Belgian Pils
ABV 5.2%
IBU 32
FLAVOR PROFILE
Smooth Maltiness, Zesty, Lavender
AVAILABILITY
Limited
INGREDIENTS
Malt
Dingeman Pilsner
Hops
Perle, Saphir, Tettnang, Saaz
Yeast
Lager
Smooth Maltiness, Zesty, Lavender
Limited
Dingeman Pilsner
Perle, Saphir, Tettnang, Saaz
Lager
The Nature of Belgian Pils
Given the variable quality of these pilsners, trying to arrive at a firm description is challenging. It doesn’t help that Belgians are famously irreverent with regard to style.
Belgian-born Joran Van Ginderachter cofounded Atlanta’s Halfway Crooks Beer in 2019, but he moved to the United States as an adult. “I grew up drinking the local pils,” he says. “We had never really thought much about it. If you live in this part of Belgium, you [drink] that kind of pils.” The experience stuck in his mind. When he and partner Shawn Bainbridge opened Halfway Crooks, they made a crisp, hoppy version that, for Van Ginderachter, evokes Flemish countryside cafés.
When I ask why they vary so much, he says, “We have a saying: ‘We make it work.’” He points out that the regional ale breweries weren’t configured to make lager. “When Belgians started brewing pilsner, they figured out how to do it their own way. They probably all have their own yeasts—and they make sure to filter it out, so you don’t get it! They all have their own fermentation and lagering processes for sure.”
Two things seem to be common: Belgian malt and Saaz hops. Although Belgium has historic hop-growing areas, the acreage today is relatively miniscule. A tradition seems to have formed around the peppery snap of Saaz—which adds zip even to a low-bitterness pils. While few breweries divulge much about their process or ingredients, those that do often cite Saaz. Verhaeghe and Bavik use Saaz in their pilsners, as does Moortgat in its Bel Pils.
At the Brasserie de la Senne in Brussels, cofounder and brewmaster Yvan De Baets spent a long time thinking about Belgian pils before releasing Zenne Pils in 2020. He agrees that malt is one key to the distinctiveness. “The malt will also play a big role, indeed,” he says. “There is something that seems to be common. They are less hoppy and bitter than the Northern German pilsners, and less malty than the Southern ones.” De Baets also notes the routine use of corn, though that’s more typical in the mass-market versions.
De Baets uses organic Dingemans pilsner in his all-malt, German-style pils. Halfway Crooks also uses Dingemans, which Ginderachter describes as “more robust than German malts—more golden.” To my palate, the Belgian malts are slightly sweeter and less grainy than German counterparts—but in a pils, that may also owe something to corn in the grist.

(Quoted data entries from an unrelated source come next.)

-- ==== Sys2Proof/Syntax.lean ====
section
/-! DEFINITION. The syntax of the KW49: one constructor of `Instr` for each row of the opcode table. The first part holds the
instructions of a strand (frame 00 and frame 01 units and the unit that is no legal one); the second part holds the steps
that the other agents of the machine take (R293). -/
namespace Sys2Proof

/-- The widths of R97: 64, 32, 16 and 8 bits. -/
inductive Width where | w64 | w32 | w16 | w8
  deriving DecidableEq, Repr

/-- The scheduling codes of R16. -/
inductive Sched where | none | yield | barrier | csync | first | last
  deriving DecidableEq, Repr

/-- The orders of an ORD prefix (R19). -/
inductive Order where | relaxed | acquire | release | acqRel
  deriving DecidableEq, Repr

/-- The scopes of an ORD prefix or a fence (R19, R301). -/
inductive Scope where | core | cluster | die | package | system
  deriving DecidableEq, Repr

/-- The payload of an ORD prefix (R19). -/
structure OrdPayload where
  strong : Bool
  order : Order
  scope : Scope
  deriving DecidableEq, Repr

/-- The page classes a CLASS prefix names (R19). -/
inductive LineClass where | general | weights | activations | kvCache
  deriving DecidableEq, Repr

/-- The cache hints of R15. -/
inductive Hint where | default | streaming | keep | quota
  deriving DecidableEq, Repr

/-- The prefixes of a unit (R19, R20): at most one of each kind. -/
structure Pfx where
  imm : Option (BitVec 40)
  ord : Option OrdPayload
  cls : Option LineClass
  deriving DecidableEq, Repr

/-- What every frame 00 instruction carries: its guard (R13), its scheduling code (R16) and the prefixes of its unit. -/
structure Hdr where
  guard : PReg
  gneg : Bool
  sched : Sched
  pfx : Pfx
  deriving DecidableEq, Repr

/-- A source that is a scalar register or a 24-bit immediate field (R18). -/
inductive Src where
  | reg (c : SReg)
  | imm (i : BitVec 24)
  deriving DecidableEq, Repr

/-- The second part of a scalar address: an immediate offset, or an index register scaled by 1, 2, 4 or 8 (R116). -/
inductive AddrSrc where
  | off (i : BitVec 24)
  | idx (i : SReg) (log2n : BitVec 2)
  deriving DecidableEq, Repr

/-- The operand y of a vector instruction: a vector register or a broadcast scalar register (R155). -/
inductive VSrc where
  | vec (c : VReg)
  | scl (c : SReg)
  deriving DecidableEq, Repr

/-- The integer conditions of R99. -/
inductive Cond where | eq | ne | lt | ge | ltu | geu | tst
  deriving DecidableEq, Repr

/-- The logical operations of R105. -/
inductive LogOp where | and | or | xor | andn | nand | nor | xnor | orn
  deriving DecidableEq, Repr

/-- The four formats of the scalar FP group (R109). -/
inductive SFmt where | f64 | f32 | f16 | bf16
  deriving DecidableEq, Repr

/-- The six formats of the vector FP group (R165). -/
inductive FFmt where | f64 | f32 | f16 | bf16 | e5m2 | e4m3
  deriving DecidableEq, Repr

/-- The rounding selections of R109. -/
inductive Rnd where | dyn | rne | rtz | rdn | rup | rmm | rto
  deriving DecidableEq, Repr

/-- The four sign variants of FFMA (R111). -/
inductive FmaForm where | plain | ms | nm | nms
  deriving DecidableEq, Repr

/-- The FCMP conditions of R112. -/
inductive FCond where | eq | lt | le | un | ne | qlt | qle
  deriving DecidableEq, Repr

/-- The format codes of FCVT (R113). -/
inductive CvtFmt where | f64 | f32 | f16 | bf16 | e5m2 | e4m3 | s64 | u64 | s32 | u32
  deriving DecidableEq, Repr

/-- The operand of EXT: a register that holds the descriptor, or the position and the length less one (R104). -/
inductive FieldSrc where
  | reg (c : SReg)
  | imm (pos lenM1 : BitVec 6)
  deriving DecidableEq, Repr

/-- The three operations of EXT (R104). -/
inductive ExtOp where | u | s | dep
  deriving DecidableEq, Repr

/-- The four forms of PMOV (R106). -/
inductive PmovForm where
  | toPred (d : PReg) (b : SReg)
  | fromPred (d : SReg) (b : PReg)
  | save (d : SReg)
  | load (b : SReg)
  deriving DecidableEq, Repr

/-- The operations of AMO (R122). -/
inductive AmoOp where | swap | add | and | or | xor | min | max | minu | maxu
  deriving DecidableEq, Repr

/-- The levels of PREF (R116). -/
inductive PrefLevel where | l1 | l2 | w
  deriving DecidableEq, Repr

/-- A source that is a scalar register or an immediate of a given width (R157, R243, R256). -/
inductive RegOrImm (n : Nat) where
  | reg (b : SReg)
  | imm (i : BitVec n)
  deriving DecidableEq, Repr

/-- The code types of VQPACK (R171). -/
inductive QType where | int | e2m1 | pow2 | hyb
  deriving DecidableEq, Repr

/-- The floating formats of VQPACK and VQUNPACK (R171). -/
inductive QFmt where | f32 | f16 | bf16
  deriving DecidableEq, Repr

/-- The source formats of VSCACC (R171). -/
inductive ScaccSrc where | e5m2 | e4m3 | q4
  deriving DecidableEq, Repr

/-- The integer reductions of R206. -/
inductive IntRed where | add | and | or | xor | min | max | minu | maxu
  deriving DecidableEq, Repr

/-- The operation of VRED and VSCAN (R206). -/
inductive RedOp where
  | int (op : IntRed)
  | fadd (f : FFmt) (r : Rnd)
  | fmin (f : FFmt)
  | fmax (f : FFmt)
  deriving DecidableEq, Repr

/-- The widths of a vector index (R197). -/
inductive IdxW where | w64 | w32 | w16
  deriving DecidableEq, Repr

/-- The ring-set formats of R184. -/
inductive RsFmt where | rs8 | rs16c | rs32c
  deriving DecidableEq, Repr

/-- The RSTEST conditions of R192. -/
inductive RsCond where | empty | whole | zero | inf | exact | sub | meet
  deriving DecidableEq, Repr

/-- The input formats of MOPA and MOPAG but for the block codes (R219). -/
inductive MFmt where | f64 | f32 | f16 | bf16 | e5m2 | e4m3 | s8 | u8
  deriving DecidableEq, Repr

/-- The operand form of MOPA: a plain format, or block codes with two scale registers (R218). -/
inductive MopaForm where
  | plain (f : MFmt)
  | q4 (vsa vsb : VReg)
  deriving DecidableEq, Repr

/-- MZERO names one tile or all (R218). -/
inductive ZeroSel where
  | one (t : TileNo)
  | all
  deriving DecidableEq, Repr

/-- The destination formats of MDRAIN (R218). -/
inductive DrainFmt where | f64 | f32 | f16 | bf16 | e5m2 | e4m3 | s64 | s32
  deriving DecidableEq, Repr

/-- The cell kinds of MDRAIN (R218). -/
inductive DrainKind where | xa64 | xa128 | int
  deriving DecidableEq, Repr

What else? The yeast are important, even if the fermentation profiles vary. Dupont, of course, is one of those outfits with an older brewery not designed for lager. After boiling it on their direct-flame system, Dupont ferments the wort in the same squat, square fermentors that help make their saison so distinctive. Dedeycker’s grandfather Rosier selected the lager strain in the 1940s, and it’s the same one they use today. After fermentation, it spends six weeks lagering.
On the other hand, in Atlanta, Halfway Crooks ferments theirs for only three weeks—but they also kräusen their Pintje Pils. It’s dry and assertively bitter at 44 IBUs—about the same as Zenne Pils, in fact. Both those examples are considerably more bitter than a typical Belgian pils, which usually hovers closer to 25 IBUs.
Until I sat down last fall with a glass of Halfway Crooks’ Pintje, I wondered if I’d fallen prey to the romance of these hidden-in-plain-sight Belgian pilsners. Perhaps the distinctiveness came from me, not the beer. Pintje quickly dispelled such doubts. There, in the American South, in a condensation-covered mug rather than the ribbeke, was the flavor I’d fixed in my mind: light sweetness, zesty hops, a quick, dry finish—it was all there. I couldn’t quite explain how it was different from the other lagers on tap, but it was.
It tasted Belgian.
Fluffy clouds of foam on top of a golden body. Spritzy aromas of lemon, lavender, rainier cherries, and fresh greens. Smooth maltiness with a pleasant earthiness, herbaceous, orange, sourdough bread, and wildflowers. Finishes rich, but with a firm maltiness, while balanced with a pleasant herbal finish.
Fatty meats in curry sauce and jerk chicken. Excellent with seafood: fish, shellfish, turbot calamari, crab, clams, sole, shrimp, oysters and lobster. Oily fish such as salmon, sardines, mackerel, and herring. Sausages including chorizo, andouille, and merguez bacon, sausage, and any other breakfast meats work wonderfully.